### ACTIVITY:
The lines needed are those from the start of the records through the line holding "(s.latchesRead).buckets = s.buckets := rfl", each copied exactly.

───── RECORDED DATA ─────

@[simp] theorem State.latchesRead_now (s : State) : (s.latchesRead).now = s.now := rfl
@[simp] theorem State.latchesRead_clock (s : State) : (s.latchesRead).clock = s.clock := rfl
@[simp] theorem State.latchesRead_buckets (s : State) : (s.latchesRead).buckets = s.buckets := rfl
@[simp] theorem State.latchesRead_journal (s : State) : (s.latchesRead).journal = s.journal := rfl
@[simp] theorem State.latchesRead_map (s : State) : (s.latchesRead).map = s.map := rfl
@[simp] theorem State.latchesRead_body (s : State) : (s.latchesRead).body = s.body := rfl
@[simp] theorem State.latchesRead_ports (s : State) : (s.latchesRead).ports = s.ports := rfl
@[simp] theorem State.latchesRead_sups (s : State) : (s.latchesRead).sups = s.sups := rfl
@[simp] theorem State.latchesRead_apply (s : State) : (s.latchesRead).apply = s.apply := rfl
@[simp] theorem State.latchesRead_freeCount (s : State) : (s.latchesRead).freeCount = s.freeCount := rfl
@[simp] theorem State.latchesRead_pending (s : State) : (s.latchesRead).pending = s.pending := rfl

@[simp] theorem State.clockGiven_now (s : State) (a b : Nat) : (s.clockGiven a b).now = s.now := rfl
@[simp] theorem State.clockGiven_buckets (s : State) (a b : Nat) : (s.clockGiven a b).buckets = s.buckets := rfl
@[simp] theorem State.clockGiven_journal (s : State) (a b : Nat) : (s.clockGiven a b).journal = s.journal := rfl
@[simp] theorem State.clockGiven_map (s : State) (a b : Nat) : (s.clockGiven a b).map = s.map := rfl
@[simp] theorem State.clockGiven_body (s : State) (a b : Nat) : (s.clockGiven a b).body = s.body := rfl
@[simp] theorem State.clockGiven_ports (s : State) (a b : Nat) : (s.clockGiven a b).ports = s.ports := rfl
@[simp] theorem State.clockGiven_sups (s : State) (a b : Nat) : (s.clockGiven a b).sups = s.sups := rfl
@[simp] theorem State.clockGiven_apply (s : State) (a b : Nat) : (s.clockGiven a b).apply = s.apply := rfl
@[simp] theorem State.clockGiven_sli (s : State) (a b : Nat) : (s.clockGiven a b).sli = s.sli := rfl
@[simp] theorem State.clockGiven_freeCount (s : State) (a b : Nat) : (s.clockGiven a b).freeCount = s.freeCount := rfl
@[simp] theorem State.clockGiven_pending (s : State) (a b : Nat) : (s.clockGiven a b).pending = s.pending := rfl

@[simp] theorem State.addTarget_now (s : State) (b : Nat) (t : Trunk) : (State.addTarget b s t).now = s.now := by
  simp [State.addTarget]
@[simp] theorem State.foldl_addTarget_now (s : State) (b : Nat) (ts : List Trunk) :
    (ts.foldl (State.addTarget b) s).now = s.now := by
  induction ts generalizing s with
  | nil => rfl
  | cons t ts ih => simp [ih]
@[simp] theorem State.removeTarget_now (s : State) (b : Nat) (t : Trunk) : (State.removeTarget b s t).now = s.now := by
  simp [State.removeTarget]
@[simp] theorem State.foldl_removeTarget_now (s : State) (b : Nat) (ts : List Trunk) :
    (ts.foldl (State.removeTarget b) s).now = s.now := by
  induction ts generalizing s with
  | nil => rfl
  | cons t ts ih => simp [ih]
@[simp] theorem State.addTarget_clock (s : State) (b : Nat) (t : Trunk) : (State.addTarget b s t).clock = s.clock := by
  simp [State.addTarget]
@[simp] theorem State.foldl_addTarget_clock (s : State) (b : Nat) (ts : List Trunk) :
    (ts.foldl (State.addTarget b) s).clock = s.clock := by
  induction ts generalizing s with
  | nil => rfl
  | cons t ts ih => simp [ih]
@[simp] theorem State.removeTarget_clock (s : State) (b : Nat) (t : Trunk) : (State.removeTarget b s t).clock = s.clock := by
  simp [State.removeTarget]
@[simp] theorem State.foldl_removeTarget_clock (s : State) (b : Nat) (ts : List Trunk) :
    (ts.foldl (State.removeTarget b) s).clock = s.clock := by
  induction ts generalizing s with
  | nil => rfl
  | cons t ts ih => simp [ih]
@[simp] theorem State.addTarget_map (s : State) (b : Nat) (t : Trunk) : (State.addTarget b s t).map = s.map := by
  simp [State.addTarget]
@[simp] theorem State.foldl_addTarget_map (s : State) (b : Nat) (ts : List Trunk) :
    (ts.foldl (State.addTarget b) s).map = s.map := by
  induction ts generalizing s with
  | nil => rfl
  | cons t ts ih => simp [ih]
@[simp] theorem State.removeTarget_map (s : State) (b : Nat) (t : Trunk) : (State.removeTarget b s t).map = s.map := by
  simp [State.removeTarget]
@[simp] theorem State.foldl_removeTarget_map (s : State) (b : Nat) (ts : List Trunk) :
    (ts.foldl (State.removeTarget b) s).map = s.map := by
  induction ts generalizing s with
  | nil => rfl
  | cons t ts ih => simp [ih]
@[simp] theorem State.addTarget_body (s : State) (b : Nat) (t : Trunk) : (State.addTarget b s t).body = s.body := by
  simp [State.addTarget]
@[simp] theorem State.foldl_addTarget_body (s : State) (b : Nat) (ts : List Trunk) :
    (ts.foldl (State.addTarget b) s).body = s.body := by
  induction ts generalizing s with
  | nil => rfl
  | cons t ts ih => simp [ih]
@[simp] theorem State.removeTarget_body (s : State) (b : Nat) (t : Trunk) : (State.removeTarget b s t).body = s.body := by
  simp [State.removeTarget]
@[simp] theorem State.foldl_removeTarget_body (s : State) (b : Nat) (ts : List Trunk) :
    (ts.foldl (State.removeTarget b) s).body = s.body := by
  induction ts generalizing s with
  | nil => rfl
  | cons t ts ih => simp [ih]
@[simp] theorem State.addTarget_ports (s : State) (b : Nat) (t : Trunk) : (State.addTarget b s t).ports = s.ports := by
  simp [State.addTarget]
@[simp] theorem State.foldl_addTarget_ports (s : State) (b : Nat) (ts : List Trunk) :
    (ts.foldl (State.addTarget b) s).ports = s.ports := by
  induction ts generalizing s with
  | nil => rfl
  | cons t ts ih => simp [ih]
@[simp] theorem State.removeTarget_ports (s : State) (b : Nat) (t : Trunk) : (State.removeTarget b s t).ports = s.ports := by
  simp [State.removeTarget]
@[simp] theorem State.foldl_removeTarget_ports (s : State) (b : Nat) (ts : List Trunk) :
    (ts.foldl (State.removeTarget b) s).ports = s.ports := by
  induction ts generalizing s with
  | nil => rfl
  | cons t ts ih => simp [ih]
@[simp] theorem State.addTarget_sups (s : State) (b : Nat) (t : Trunk) : (State.addTarget b s t).sups = s.sups := by
  simp [State.addTarget]
@[simp] theorem State.foldl_addTarget_sups (s : State) (b : Nat) (ts : List Trunk) :
    (ts.foldl (State.addTarget b) s).sups = s.sups := by
  induction ts generalizing s with
  | nil => rfl
  | cons t ts ih => simp [ih]
@[simp] theorem State.removeTarget_sups (s : State) (b : Nat) (t : Trunk) : (State.removeTarget b s t).sups = s.sups := by
  simp [State.removeTarget]
@[simp] theorem State.foldl_removeTarget_sups (s : State) (b : Nat) (ts : List Trunk) :
    (ts.foldl (State.removeTarget b) s).sups = s.sups := by
  induction ts generalizing s with
  | nil => rfl
  | cons t ts ih => simp [ih]
@[simp] theorem State.addTarget_apply (s : State) (b : Nat) (t : Trunk) : (State.addTarget b s t).apply = s.apply := by
  simp [State.addTarget]
@[simp] theorem State.foldl_addTarget_apply (s : State) (b : Nat) (ts : List Trunk) :
    (ts.foldl (State.addTarget b) s).apply = s.apply := by
  induction ts generalizing s with
  | nil => rfl
  | cons t ts ih => simp [ih]
@[simp] theorem State.removeTarget_apply (s : State) (b : Nat) (t : Trunk) : (State.removeTarget b s t).apply = s.apply := by
  simp [State.removeTarget]
@[simp] theorem State.foldl_removeTarget_apply (s : State) (b : Nat) (ts : List Trunk) :
    (ts.foldl (State.removeTarget b) s).apply = s.apply := by
  induction ts generalizing s with
  | nil => rfl
  | cons t ts ih => simp [ih]
@[simp] theorem State.addTarget_sli (s : State) (b : Nat) (t : Trunk) : (State.addTarget b s t).sli = s.sli := by
  simp [State.addTarget]
@[simp] theorem State.foldl_addTarget_sli (s : State) (b : Nat) (ts : List Trunk) :
    (ts.foldl (State.addTarget b) s).sli = s.sli := by
  induction ts generalizing s with
  | nil => rfl
  | cons t ts ih => simp [ih]
@[simp] theorem State.removeTarget_sli (s : State) (b : Nat) (t : Trunk) : (State.removeTarget b s t).sli = s.sli := by
  simp [State.removeTarget]
@[simp] theorem State.foldl_removeTarget_sli (s : State) (b : Nat) (ts : List Trunk) :
    (ts.foldl (State.removeTarget b) s).sli = s.sli := by
  induction ts generalizing s with
  | nil => rfl
  | cons t ts ih => simp [ih]
@[simp] theorem State.addTarget_freeCount (s : State) (b : Nat) (t : Trunk) : (State.addTarget b s t).freeCount = s.freeCount := by
  simp [State.addTarget]
@[simp] theorem State.foldl_addTarget_freeCount (s : State) (b : Nat) (ts : List Trunk) :
    (ts.foldl (State.addTarget b) s).freeCount = s.freeCount := by
  induction ts generalizing s with
  | nil => rfl
  | cons t ts ih => simp [ih]
@[simp] theorem State.removeTarget_freeCount (s : State) (b : Nat) (t : Trunk) : (State.removeTarget b s t).freeCount = s.freeCount := by
  simp [State.removeTarget]
@[simp] theorem State.foldl_removeTarget_freeCount (s : State) (b : Nat) (ts : List Trunk) :
    (ts.foldl (State.removeTarget b) s).freeCount = s.freeCount := by
  induction ts generalizing s with
  | nil => rfl
  | cons t ts ih => simp [ih]
@[simp] theorem State.addTarget_pending (s : State) (b : Nat) (t : Trunk) : (State.addTarget b s t).pending = s.pending := by
  simp [State.addTarget]
@[simp] theorem State.foldl_addTarget_pending (s : State) (b : Nat) (ts : List Trunk) :
    (ts.foldl (State.addTarget b) s).pending = s.pending := by
  induction ts generalizing s with
  | nil => rfl
  | cons t ts ih => simp [ih]
@[simp] theorem State.removeTarget_pending (s : State) (b : Nat) (t : Trunk) : (State.removeTarget b s t).pending = s.pending := by
  simp [State.removeTarget]
@[simp] theorem State.foldl_removeTarget_pending (s : State) (b : Nat) (ts : List Trunk) :
    (ts.foldl (State.removeTarget b) s).pending = s.pending := by
  induction ts generalizing s with
  | nil => rfl
  | cons t ts ih => simp [ih]

@[simp] theorem State.retarget_now (s : State) (b : Nat) (q : Quad Bool) : (s.retarget b q).now = s.now := by simp [State.retarget]
@[simp] theorem State.retarget_clock (s : State) (b : Nat) (q : Quad Bool) : (s.retarget b q).clock = s.clock := by simp [State.retarget]
@[simp] theorem State.retarget_ports (s : State) (b : Nat) (q : Quad Bool) : (s.retarget b q).ports = s.ports := by simp [State.retarget]
@[simp] theorem State.retarget_sups (s : State) (b : Nat) (q : Quad Bool) : (s.retarget b q).sups = s.sups := by simp [State.retarget]
@[simp] theorem State.retarget_apply (s : State) (b : Nat) (q : Quad Bool) : (s.retarget b q).apply = s.apply := by simp [State.retarget]
@[simp] theorem State.retarget_sli (s : State) (b : Nat) (q : Quad Bool) : (s.retarget b q).sli = s.sli := by simp [State.retarget]
@[simp] theorem State.retarget_freeCount (s : State) (b : Nat) (q : Quad Bool) : (s.retarget b q).freeCount = s.freeCount := by simp [State.retarget]
@[simp] theorem State.retarget_pending (s : State) (b : Nat) (q : Quad Bool) : (s.retarget b q).pending = s.pending := by simp [State.retarget]

@[simp] theorem State.setUpBucket_now (s : State) (b : Nat) (st : BucketState) (q : Quad Bool) (c : Band) : (s.setUpBucket b st q c).now = s.now := by unfold State.setUpBucket; dsimp only; split <;> simp
@[simp] theorem State.setUpBucket_clock (s : State) (b : Nat) (st : BucketState) (q : Quad Bool) (c : Band) : (s.setUpBucket b st q c).clock = s.clock := by unfold State.setUpBucket; dsimp only; split <;> simp
@[simp] theorem State.setUpBucket_ports (s : State) (b : Nat) (st : BucketState) (q : Quad Bool) (c : Band) : (s.setUpBucket b st q c).ports = s.ports := by unfold State.setUpBucket; dsimp only; split <;> simp
@[simp] theorem State.setUpBucket_sups (s : State) (b : Nat) (st : BucketState) (q : Quad Bool) (c : Band) : (s.setUpBucket b st q c).sups = s.sups := by unfold State.setUpBucket; dsimp only; split <;> simp
@[simp] theorem State.setUpBucket_apply (s : State) (b : Nat) (st : BucketState) (q : Quad Bool) (c : Band) : (s.setUpBucket b st q c).apply = s.apply := by unfold State.setUpBucket; dsimp only; split <;> simp
@[simp] theorem State.setUpBucket_sli (s : State) (b : Nat) (st : BucketState) (q : Quad Bool) (c : Band) : (s.setUpBucket b st q c).sli = s.sli := by unfold State.setUpBucket; dsimp only; split <;> simp
@[simp] theorem State.setUpBucket_pending (s : State) (b : Nat) (st : BucketState) (q : Quad Bool) (c : Band) : (s.setUpBucket b st q c).pending = s.pending := by unfold State.setUpBucket; dsimp only; split <;> simp

@[simp] theorem State.bumpGen_now (s : State) (i g : Nat) : (s.bumpGen i g).now = s.now := rfl
@[simp] theorem State.bumpGen_clock (s : State) (i g : Nat) : (s.bumpGen i g).clock = s.clock := rfl
@[simp] theorem State.bumpGen_buckets (s : State) (i g : Nat) : (s.bumpGen i g).buckets = s.buckets := rfl
@[simp] theorem State.bumpGen_map (s : State) (i g : Nat) : (s.bumpGen i g).map = s.map := rfl
@[simp] theorem State.bumpGen_body (s : State) (i g : Nat) : (s.bumpGen i g).body = s.body := rfl
@[simp] theorem State.bumpGen_ports (s : State) (i g : Nat) : (s.bumpGen i g).ports = s.ports := rfl
@[simp] theorem State.bumpGen_sups (s : State) (i g : Nat) : (s.bumpGen i g).sups = s.sups := rfl
@[simp] theorem State.bumpGen_apply (s : State) (i g : Nat) : (s.bumpGen i g).apply = s.apply := rfl
@[simp] theorem State.bumpGen_sli (s : State) (i g : Nat) : (s.bumpGen i g).sli = s.sli := rfl
@[simp] theorem State.bumpGen_freeCount (s : State) (i g : Nat) : (s.bumpGen i g).freeCount = s.freeCount := rfl
@[simp] theorem State.bumpGen_pending (s : State) (i g : Nat) : (s.bumpGen i g).pending = s.pending := rfl

@[simp] theorem State.stampObject_now (s : State) (q : SubmitReq) (x : Stamp) : (s.stampObject q x).now = s.now := by simp [State.stampObject]
@[simp] theorem State.stampObject_clock (s : State) (q : SubmitReq) (x : Stamp) : (s.stampObject q x).clock = s.clock := by simp [State.stampObject]
@[simp] theorem State.stampObject_buckets (s : State) (q : SubmitReq) (x : Stamp) : (s.stampObject q x).buckets = s.buckets := by simp [State.stampObject]
@[simp] theorem State.stampObject_journal (s : State) (q : SubmitReq) (x : Stamp) : (s.stampObject q x).journal = s.journal := by simp [State.stampObject]
@[simp] theorem State.stampObject_body (s : State) (q : SubmitReq) (x : Stamp) : (s.stampObject q x).body = s.body := by simp [State.stampObject]
@[simp] theorem State.stampObject_ports (s : State) (q : SubmitReq) (x : Stamp) : (s.stampObject q x).ports = s.ports := by simp [State.stampObject]
@[simp] theorem State.stampObject_sups (s : State) (q : SubmitReq) (x : Stamp) : (s.stampObject q x).sups = s.sups := by simp [State.stampObject]
@[simp] theorem State.stampObject_apply (s : State) (q : SubmitReq) (x : Stamp) : (s.stampObject q x).apply = s.apply := by simp [State.stampObject]
@[simp] theorem State.stampObject_sli (s : State) (q : SubmitReq) (x : Stamp) : (s.stampObject q x).sli = s.sli := by simp [State.stampObject]
@[simp] theorem State.stampObject_freeCount (s : State) (q : SubmitReq) (x : Stamp) : (s.stampObject q x).freeCount = s.freeCount := by simp [State.stampObject]
@[simp] theorem State.stampObject_pending (s : State) (q : SubmitReq) (x : Stamp) : (s.stampObject q x).pending = s.pending := by simp [State.stampObject]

─────

### SOLUTION BELOW:
@[simp] theorem State.latchesRead_now (s : State) : (s.latchesRead).now = s.now := rfl
@[simp] theorem State.latchesRead_clock (s : State) : (s.latchesRead).clock = s.clock := rfl
@[simp] theorem State.latchesRead_buckets (s : State) : (s.latchesRead).buckets = s.buckets := rfl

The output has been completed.